● Requirement:
Beginning with the line that contains "let l := lineOf (rackLocal (e.1 * 128))", transcribe every line through the end of the entries exactly as written, and reproduce nothing else.

*** Opening of Records for this task ***

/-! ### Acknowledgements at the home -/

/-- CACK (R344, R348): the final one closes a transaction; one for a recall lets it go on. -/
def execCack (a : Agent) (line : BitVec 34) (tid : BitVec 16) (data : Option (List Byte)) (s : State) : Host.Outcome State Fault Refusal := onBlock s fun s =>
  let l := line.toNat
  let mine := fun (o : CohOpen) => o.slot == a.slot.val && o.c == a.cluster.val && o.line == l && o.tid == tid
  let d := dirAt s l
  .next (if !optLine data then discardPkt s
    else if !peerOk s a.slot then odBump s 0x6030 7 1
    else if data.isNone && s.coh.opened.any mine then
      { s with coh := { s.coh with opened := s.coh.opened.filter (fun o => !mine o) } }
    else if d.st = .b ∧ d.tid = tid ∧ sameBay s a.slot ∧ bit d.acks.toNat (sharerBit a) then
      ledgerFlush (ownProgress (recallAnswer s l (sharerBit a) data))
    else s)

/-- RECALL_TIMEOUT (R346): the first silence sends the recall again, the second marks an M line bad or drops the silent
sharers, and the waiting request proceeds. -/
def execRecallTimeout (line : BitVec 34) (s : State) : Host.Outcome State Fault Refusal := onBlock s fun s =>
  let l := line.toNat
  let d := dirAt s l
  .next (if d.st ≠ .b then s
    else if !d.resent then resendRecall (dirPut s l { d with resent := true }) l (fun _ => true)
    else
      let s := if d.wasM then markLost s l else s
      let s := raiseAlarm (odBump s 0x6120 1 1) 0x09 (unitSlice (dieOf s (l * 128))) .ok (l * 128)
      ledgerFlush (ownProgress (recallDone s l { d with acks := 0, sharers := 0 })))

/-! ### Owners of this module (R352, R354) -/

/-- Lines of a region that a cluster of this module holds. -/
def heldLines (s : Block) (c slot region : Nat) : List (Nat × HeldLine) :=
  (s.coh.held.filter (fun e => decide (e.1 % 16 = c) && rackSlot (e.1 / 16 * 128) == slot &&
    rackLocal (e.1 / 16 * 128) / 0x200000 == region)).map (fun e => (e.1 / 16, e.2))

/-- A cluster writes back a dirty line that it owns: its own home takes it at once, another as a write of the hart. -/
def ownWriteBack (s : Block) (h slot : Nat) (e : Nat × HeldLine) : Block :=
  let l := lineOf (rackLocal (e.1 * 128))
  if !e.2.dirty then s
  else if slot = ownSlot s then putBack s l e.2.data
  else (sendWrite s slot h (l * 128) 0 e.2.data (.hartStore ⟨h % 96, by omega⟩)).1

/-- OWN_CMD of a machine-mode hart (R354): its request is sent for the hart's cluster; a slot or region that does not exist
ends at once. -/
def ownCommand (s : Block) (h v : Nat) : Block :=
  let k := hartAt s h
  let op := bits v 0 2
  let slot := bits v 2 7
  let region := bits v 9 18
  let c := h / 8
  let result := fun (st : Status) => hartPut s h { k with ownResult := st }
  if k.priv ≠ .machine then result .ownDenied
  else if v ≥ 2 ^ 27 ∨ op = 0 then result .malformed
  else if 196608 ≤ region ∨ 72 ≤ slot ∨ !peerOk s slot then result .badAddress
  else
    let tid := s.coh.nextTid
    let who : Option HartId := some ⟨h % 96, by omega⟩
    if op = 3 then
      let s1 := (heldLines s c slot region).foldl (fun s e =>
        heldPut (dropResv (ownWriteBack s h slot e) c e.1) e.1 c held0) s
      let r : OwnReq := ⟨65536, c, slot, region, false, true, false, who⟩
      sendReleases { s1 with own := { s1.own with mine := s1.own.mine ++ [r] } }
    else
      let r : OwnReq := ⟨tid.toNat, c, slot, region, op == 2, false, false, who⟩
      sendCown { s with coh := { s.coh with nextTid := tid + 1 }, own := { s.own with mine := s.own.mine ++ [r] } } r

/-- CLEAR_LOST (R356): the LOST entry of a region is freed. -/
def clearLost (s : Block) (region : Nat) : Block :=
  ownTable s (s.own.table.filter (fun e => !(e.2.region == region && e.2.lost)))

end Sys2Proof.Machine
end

*** Close of Records for this task ***

● Result of this task:
  let l := lineOf (rackLocal (e.1 * 128))
  if !e.2.dirty then s
  else if slot = ownSlot s then putBack s l e.2.data
  else (sendWrite s slot h (l * 128) 0 e.2.data (.hartStore ⟨h % 96, by omega⟩)).1

/-- OWN_CMD of a machine-mode hart (R354): its request is sent for the hart's cluster; a slot or region that does not exist
ends at once. -/
def ownCommand (s : Block) (h v : Nat) : Block :=
  let k := hartAt s h
  let op := bits v 0 2
  let slot := bits v 2 7
  let region := bits v 9 18
  let c := h / 8
  let result := fun (st : Status) => hartPut s h { k with ownResult := st }
  if k.priv ≠ .machine then result .ownDenied
  else if v ≥ 2 ^ 27 ∨ op = 0 then result .malformed
  else if 196608 ≤ region ∨ 72 ≤ slot ∨ !peerOk s slot then result .badAddress
  else
    let tid := s.coh.nextTid
    let who : Option HartId := some ⟨h % 96, by omega⟩
    if op = 3 then
      let s1 := (heldLines s c slot region).foldl (fun s e =>
        heldPut (dropResv (ownWriteBack s h slot e) c e.1) e.1 c held0) s
      let r : OwnReq := ⟨65536, c, slot, region, false, true, false, who⟩
      sendReleases { s1 with own := { s1.own with mine := s1.own.mine ++ [r] } }
    else
      let r : OwnReq := ⟨tid.toNat, c, slot, region, op == 2, false, false, who⟩
      sendCown { s with coh := { s.coh with nextTid := tid + 1 }, own := { s.own with mine := s.own.mine ++ [r] } } r

/-- CLEAR_LOST (R356): the LOST entry of a region is freed. -/
def clearLost (s : Block) (region : Nat) : Block :=
  ownTable s (s.own.table.filter (fun e => !(e.2.region == region && e.2.lost)))

end Sys2Proof.Machine
end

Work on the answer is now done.